About this task
Please repeat only the stretch of records running from the first line through the line that contains "def fetchTinsn1 (bs".

+++

-- ==== Sys2Proof/Machine/Fetch.lean ====
section
/-!
DEFINITION. Fetching an instruction (R105, R106, R119 orders 1 to 7): the fetch block that holds the program counter, and the
traps of fetch and decode.
-/

namespace Sys2Proof.Machine

/-- What a fetch gives: an instruction, a trap with `TINSN0` and `TINSN1`, or the end of the task or of the context. -/
inductive Fetched where
  | ok (i : Instr)
  | trap (cause : Nat) (tval t0 t1 : Word)
  | fault (page : Nat)
  | dead (cause : Nat)
  deriving DecidableEq, Repr

/-- `TINSN1` of fetched bytes: `J` or `K` as the length says (R353). -/
def fetchTinsn1 (bs : List Byte) : Word :=
  match lenBytes (BitVec.ofNat 2 ((bs.getD 0 0).toNat)) with
  | 12 => wordOf ((bs.drop 8).take 4)
  | 16 => wordOf ((bs.drop 8).take 8)
  | _ => 0

/-- Orders 4 to 7 of R119 on the bytes from the program counter to the end of its fetch block. -/
def decodeBlock (bs : List Byte) : Fetched :=
  let len := lenBytes (BitVec.ofNat 2 ((bs.getD 0 0).toNat))
  if len = 0 then .trap 0x03 0 (wordOf (bs.take 8)) 0
  else if bs.length < len then .trap 0x04 0 0 0
  else match decode bs with
    | .ok r => .ok r.1
    | .error _ => .trap 0x03 0 (wordOf (bs.take 8)) (fetchTinsn1 bs)

/-- The contents of a line and the next one before each host write to either of them under live context `k`. -/
def Memory.oldCode (m : Memory) (k key : Nat) : List (List Byte) :=
  ((fget [] m.hostOld key).filter (fun e => e.2.contains k)).map (fun e => e.1)

/-- The bytes of a fetch block of context `k` from address `a` on. Where the host has written the line while the context was live, the
block returns its contents as they were before one of the writes, or new ones, by a free choice (R27; log 17). -/
def State.blockBytes (s : State) (k : Nat) (p : Place) (a : Word) : List Byte × State :=
  let n := 32 - a.toNat % 32
  match p with
  | .line key off _ =>
    let l := s.mem.oldCode k key
    let new := s.mem.physRead (64 * key + off) n
    if l.isEmpty then (new, s)
    else (match l[Config.oldCode s.draws % (l.length + 1)]? with
      | some bs => (bs.drop off).take n
      | none => new, { s with draws := s.draws + 1 })
  | .window w => ((s.ctx k).windowBytes w a.toNat n, s)

/-- Whether a fetch block touches an uncorrectable line. -/
def Memory.blockBad (m : Memory) (p : Place) (a : Word) : Bool :=
  match p with
  | .line key off _ => m.isBad key || m.isBad ((64 * key + off + (31 - a.toNat % 32)) / 64)
  | .window _ => false

/-- Fetches for the top frame of core `n`. -/
def State.fetch (s : State) (n : Nat) (f : Frame) : Fetched × State :=
  let x := s.ctx f.task.ctx
  let a := f.pc
  if a.extractLsb' 0 2 ≠ 0 then (.trap 0x01 0 0 0, s)
  else if a.toNat < x.codebase.toNat ∨ x.codebase.toNat + x.codelen ≤ a.toNat then (.trap 0x02 0 0 0, s)
  else
    let r := s.resolve n f.task.ctx false a
    match r.1 with
    | .ok p =>
      if r.2.mem.blockBad p a then (.dead 0x04, r.2)
      else
        let b := r.2.blockBytes f.task.ctx p a
        (decodeBlock b.1, b.2)
    | .trap c => (.trap c a 0 0, r.2)
    | .fault page => (.fault page, r.2)
    | .dead c => (.dead c, r.2)

/-- A context that holds one core and a code section of one fetch block, for `State.withFetchWord` (log 21). -/
def probeCtx (n : Nat) : Ctx :=
  { Ctx.free with
    state := 2, codebase := 0x10000, codelen := 32, heaplimit := 0x20000, bandmap := 0, admitted := true,
    templates := [Template.blank],
    cores := [n], coreids := [0], vdmask := 1, vdies := [(0, { valid := true, pdie := n / 136, clmask := 1 })] }

def probeTask : Task :=
  { ctx := 0, tmpl := 0, id := 0, args := [], set := [], geom := 0, core := none, vto := 0, cont := none }

end Sys2Proof.Machine
end

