/-- SETTLE_AT_HOME. -/
def execSettleAtHome (core : Nat) (seq : CSeq) (line : Nat) (s : State) : Host.Outcome State Fault Refusal :=
  .next (s.lineMarks core seq line .settling .settled .settled)

/-- SETTLE_ACKNOWLEDGEMENT: the core learns that a line is settled. -/
def execSettleAcknowledgement (core : Nat) (seq : CSeq) (line : Nat) (s : State) : Host.Outcome State Fault Refusal :=
  match (s.core core).line? seq line with
  | none => .next s
  | some (_, l) =>
    if l.prog = .settled ∧ s.linksLine core l then .next ((s.setLine core seq line (fun l => { l with prog := .settleAcked })).progress core) else .next s

/-- QUIET_AT_HOME. -/
def execQuietAtHome (core : Nat) (seq : CSeq) (line : Nat) (s : State) : Host.Outcome State Fault Refusal :=
  if (s.core core).quietBehind seq then .next s else .next ((s.lineMarks core seq line .quieting .quiet .quiet).progress core)

/-! ## Atomics at their home (R225) -/

/-- What an atomic writes; `none` for a `CAS` that fails. -/
def AtomOp.new (op : AtomOp) (n : Nat) (old : Nat) : Option Nat :=
  match op with
  | .xchg v => some v.toNat
  | .cas cmp v => if old = cmp.toNat % 2 ^ (8 * n) then some v.toNat else none
  | .add v => some (old + v.toNat)

/-- A bundle of one line of the core, made by the device for a request of a task. -/
def Closed.made (q : Req) (prio : Nat) (lines : List BLine) : Closed :=
  { uid := 0, seq := 0, ctx := q.ctx, scope := .system, lines, effects := [], set := [], id := q.taskId, prio, samp := [],
    fclose := none, copy := none, declared := false, atHome := false, settleAt := 0, quietAt := 0 }

/-- Notes in a frame that its task has closed the bundle that is added next. -/
def State.noteClosed (s : State) (n uid : Nat) : State :=
  s.setCore n ((s.core n).onFrame uid (fun f => { f with bundles := f.bundles ++ [s.uid] }))

def Core.setKind (c : Core) (id : Nat) (k : ReqKind) : Core :=
  { c with reqs := c.reqs.map (fun q => if q.id = id then { q with kind := k } else q) }

/-- ATOMIC_AT_HOME: the home acts on the newer version once it is settled, and settles what it writes at once. -/
def execAtomicAtHome (core req : Nat) (s : State) : Host.Outcome State Fault Refusal :=
  let c := s.core core
  match c.reqs.find? (fun q => q.id == req) with
  | none => .next s
  | some q =>
    match q.kind with
    | .atom key off n op addr page seq =>
      if s.atomWaits core q key || s.behind core q.place then .next s
      else match s.lineLost q.ctx page key with
      | some cause => .next ((s.setCore core { c with reqs := c.reqs.filter (fun x => x.id != req) }).loseLine q.ctx cause q.taskId)
      | none =>
        let old := leNat (((s.mem.newerData key).drop off).take n)
        let c1 := c.setKind req (.done (zext n old))
        match op.new n old with
        | none => .next ((s.setCore core (c1.dropAtom seq)).progress core)
        | some v =>
          let bytes := lineBytes off (leBytes n v)
          let s1 := (s.setCore core { c1 with cseq := if op.compares then seq else c1.cseq }).arriveLine q.ctx key (s.writer core) seq bytes none
            .settled
          let s2 := (s1.setMem (s1.mem.restore key)).setLine core seq 0 (fun l =>
            { l with bytes, prog := .arrived, image := s1.imageFor q.ctx addr key })
          .next (match page with
            | some p => s2.markDirty core q.ctx p
            | none => s2)
    | _ => .next s

/-! ## Folds at their home (R222–R224) -/

def Memory.setFold (m : Memory) (key : Nat) (g : FoldObj → FoldObj) : Memory :=
  { m with folds := m.folds.map (fun o => if o.keys.head? = some key then g o else o) }
def Memory.dropFold (m : Memory) (key : Nat) : Memory := { m with folds := m.folds.filter (fun o => o.keys.head? != some key) }

/-- FOLD_HOME_OPEN: status 0 opened, 1 table full, 2 already open. Where both hold, 2 is the model's choice (log 81). -/
def execFoldHomeOpen (core req : Nat) (s : State) : Host.Outcome State Fault Refusal :=
  let c := s.core core
  match c.reqs.find? (fun q => q.id == req) with
  | none => .next s
  | some q =>
    match q.kind with
    | .fopen home keys pages stage stagePages stageAddr n op f r ident =>
      let done := fun (v : Word) => s.setCore core (c.setKind req (.done v))
      let key := keys.headD 0
      if !s.linksHome core key || s.behind core q.place then .next s
      else if s.mem.folds.any (fun o => o.keys.head? == some key) then .next (done 2)
      else if foldSlots key ≤ (s.mem.folds.filter (fun o => o.home == home)).length then .next (done 1)
      else
        let o : FoldObj := { ctx := q.ctx, home, keys, pages, stage, stagePages, stageAddr, n, op, f, r, ident, present := [], broken := false,
                             closing := false }
        .next ((done 0).setMem { s.mem with folds := s.mem.folds ++ [o] })
    | _ => .next s

/-- The object after a line has arrived, as version `v` of its staging line. -/
def FoldObj.take (o : FoldObj) (p : FoldPart) (v : Writer × CSeq) : FoldObj :=
  { o with present := fset none o.present (o.place p) (some v) }

/-- FOLD_CONTRIBUTION_ARRIVAL: the line goes to its staging line, or is discarded and the object is broken. The page of the staging line,
which the core may not have known when it closed the bundle, gathers its dirty state now (R169). -/
def execFoldContributionArrival (core : Nat) (seq : CSeq) (line : Nat) (s : State) : Host.Outcome State Fault Refusal :=
  match (s.core core).line? seq line with
  | none => .next s
  | some (b, l) =>
    match l.dest, l.fold, l.prog with
    | .home key, some p, .flight =>
      let discard := fun (s : State) => s.setLine core seq line (fun l => { l with bytes := [], prog := .arrived })
      if !s.linksHome core key || s.behind core (b.place line) then .next s
      else match s.mem.foldAt key p.obj with
      | none => .next (discard s)
      | some o =>
        match o.slot p with
        | none => .next ((discard s).setMem (s.mem.setFold key (fun o => { o with broken := true })))
        | some st =>
          let addr := o.stageAddr + BitVec.ofNat 64 (64 * o.place p)
          if s.lineWaits core b line l st then .next s
          else
            let s1 := s.lineArrives core b line l st (fun l => { l with dest := .home st, addr })
            if (s.lineLost b.ctx (s.mem.pageOf l) st).isSome then .next s1
            else
              let s2 := s1.setMem (s1.mem.setFold key (fun o => o.take p (s.writer core, b.seq)))
              .next (match s.mem.pageOf l with
                | some page => s2.markDirty core b.ctx page
                | none => s2)
    | _, _, _ => .next s

/-- Whether contribution `k` is present for a closer with the given set (R224). -/
def Memory.foldPresent (m : Memory) (o : FoldObj) (set : IncSet) (k : Nat) : Bool :=
  let len := o.keys.length
  (List.range len).all (fun l => (fget none o.present (k * len + l)).isSome && (match o.stage[k * len + l]? with
    | some st =>
      let t := (m.lineTags st).newer
      t.st != .pending || set.any (fun p => p.1 == t.writer && serLe t.cseq p.2)
    | none => false))

/-- The identity of a fold (R224). -/
def foldIdentity (op : FoldOp) (f : Fmt) : Nat :=
  if f.isInt then
    match op with
    | .add | .or | .xor => 0
    | .and => 2 ^ f.width - 1
    | .min => 2 ^ (f.width - 1) - 1
    | .max => 2 ^ (f.width - 1)
  else match op with
    | .add => signBit f
    | .min | .max => defNan f
    | .and | .or | .xor => 0

def foldOp (op : FoldOp) (f : Fmt) (r : Rnd) (a b : Nat) : Nat × Exc :=
  if f.isInt then
    (match op with
      | .add => toU f.width (a + b)
      | .min => if toS f.width a ≤ toS f.width b then a else b
      | .max => if toS f.width a ≤ toS f.width b then b else a
      | .and => a &&& b
      | .or => a ||| b
      | .xor => a ^^^ b, excNone)
  else match op with
    | .add => fAdd f r a b
    | .min => fMinMax f false a b
    | .max => fMinMax f true a b
    | .and | .or | .xor => (a, excNone)

/-- The elements of a line. -/
def elemsOf (w : Nat) (bs : List Byte) : List Nat := (List.range (8 * bs.length / w)).map (fun e => leNat bs / 2 ^ (w * e) % 2 ^ w)
/-- The bytes of elements whose width is a number of bytes. -/
def bytesOfElems (w : Nat) (es : List Nat) : List Byte := es.flatMap (fun e => leBytes (w / 8) e)

/-- One line of the target after the contributions in order, with the exceptions. -/
def Memory.foldLine (m : Memory) (o : FoldObj) (l : Nat) (start : List Nat) : List Byte × Exc :=
  let w := o.f.width
  let r := (List.range o.n).foldl (fun (acc : List Nat × Exc) k =>
    let es := elemsOf w (m.newerData (o.stage.getD (k * o.keys.length + l) 0))
    let q := (acc.1.zip es).map (fun e => foldOp o.op o.f o.r e.1 e.2)
    (q.map (fun e => e.1), q.foldl (fun x e => x ||| e.2) acc.2)) (start, excNone)
  (bytesOfElems w r.1, r.2)

/-- The target lines of an applied close, each read through the closer's view unless the fold starts from the identity. -/
inductive FoldRun where
  | ok (lines : List BLine) (exc : Exc) (s : State)
  | wait
  | tooOld
  | dead
  deriving DecidableEq, Repr

/-- The staging lines of target line `l`. -/
def FoldObj.stagedAt (o : FoldObj) (l : Nat) : List Nat := (List.range o.n).filterMap (fun k => o.stage[k * o.keys.length + l]?)

/-- Target line `l` at address `a` after the fold. -/
def FoldObj.target (o : FoldObj) (a : Word) (l key : Nat) (bs : List Byte) : BLine :=
  homeLine key ((o.pages[l]?).join) (a + BitVec.ofNat 64 (64 * l)) 0 bs none

def State.foldRun (s : State) (n uid acq : Nat) (o : FoldObj) (a : Word) : Nat → List Nat → FoldRun
  | _, [] => .ok [] excNone s
  | l, key :: ks =>
    let start : Option (List Nat) := if o.ident then some (List.replicate (512 / o.f.width) (foldIdentity o.op o.f))
      else if ((s.core n).frame? uid).isNone then some (elemsOf o.f.width (s.mem.settledData key)) else none
    if (o.stagedAt l).any s.mem.isBad then .dead
    else match start, (s.core n).frame? uid with
    | none, none => .wait
    | none, some f =>
      (match s.readLine n f acq key with
        | .wait => .wait
        | .tooOld => .tooOld
        | .dead => .dead
        | .ok v s1 =>
          let r := s.mem.foldLine o l (elemsOf o.f.width v.data)
          match s1.foldRun n uid acq o a (l + 1) ks with
          | .ok ls e s2 => .ok (o.target a l key r.1 :: ls) (r.2 ||| e) s2
          | q => q)
    | some st, _ =>
      let r := s.mem.foldLine o l st
      match s.foldRun n uid acq o a (l + 1) ks with
      | .ok ls e s2 => .ok (o.target a l key r.1 :: ls) (r.2 ||| e) s2
      | q => q

/-- FOLD_HOME_CLOSE: status 1 not open, 2 a contribution missing, 3 broken; an applied close writes the target as a bundle, and
its status 0 comes once that bundle is settled. -/
def execFoldHomeClose (core req : Nat) (s : State) : Host.Outcome State Fault Refusal :=
  let c := s.core core
  match c.reqs.find? (fun q => q.id == req) with
  | none => .next s
  | some q =>
    match q.kind with
    | .fclose i key a full =>
      let done := fun (s : State) (v : Word) => s.setCore core ((s.core core).setKind req (.done v))
      let passes := fun (s : State) => s.setCore core ((s.core core).onFrame q.frame (fun f => { f with horizon := true }))
      if c.closeWaits q key ∨ s.reqWaits core q ∨ s.behind core q.place ∨ c.casOpen.isSome then .next s
      else match c.reduceSet (s.writer core) full, s.mem.foldAt key a with
        | none, _ => .next s
        | some _, none => .next (done s 1)
        | some set, some o =>
          if o.broken then .next ((done (passes s) 3).setMem (s.mem.dropFold key))
          else if !(List.range o.n).all (s.mem.foldPresent o set) then .next (done s 2)
          else match s.foldRun core q.frame q.acq o a 0 o.keys with
            | .wait => .next s
            | .tooOld => .next (s.reqTooOld core q.frame)
            | .dead => .next ((s.setCore core (c.dropReqs q.frame)).endCtx q.ctx 0x04 (ordOf q.taskId))
            | .ok ls exc s1 =>
              let s2 := passes (s1.setMem (s1.mem.setFold key (fun o => { o with closing := true })))
              let s3 := s2.setCore core ((s2.core core).count exc (tinsn0 i) (tinsn1 i))
              .next (((s3.noteClosed core q.frame).addClosed core { Closed.made q q.prio ls with fclose := some req }).progress core)
    | _ => .next s

end Sys2Proof.Machine
end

+++

Output of the exercise
-- ==== Sys2Proof/Machine/Fetch.lean ====
section
/-!
DEFINITION. Fetching an instruction (R105, R106, R119 orders 1 to 7): the fetch block that holds the program counter, and the
traps of fetch and decode.
-/

namespace Sys2Proof.Machine

/-- What a fetch gives: an instruction, a trap with `TINSN0` and `TINSN1`, or the end of the task or of the context. -/
inductive Fetched where
  | ok (i : Instr)
  | trap (cause : Nat) (tval t0 t1 : Word)
  | fault (page : Nat)
  | dead (cause : Nat)
  deriving DecidableEq, Repr

/-- `TINSN1` of fetched bytes: `J` or `K` as the length says (R353). -/
def fetchTinsn1 (bs : List Byte) : Word :=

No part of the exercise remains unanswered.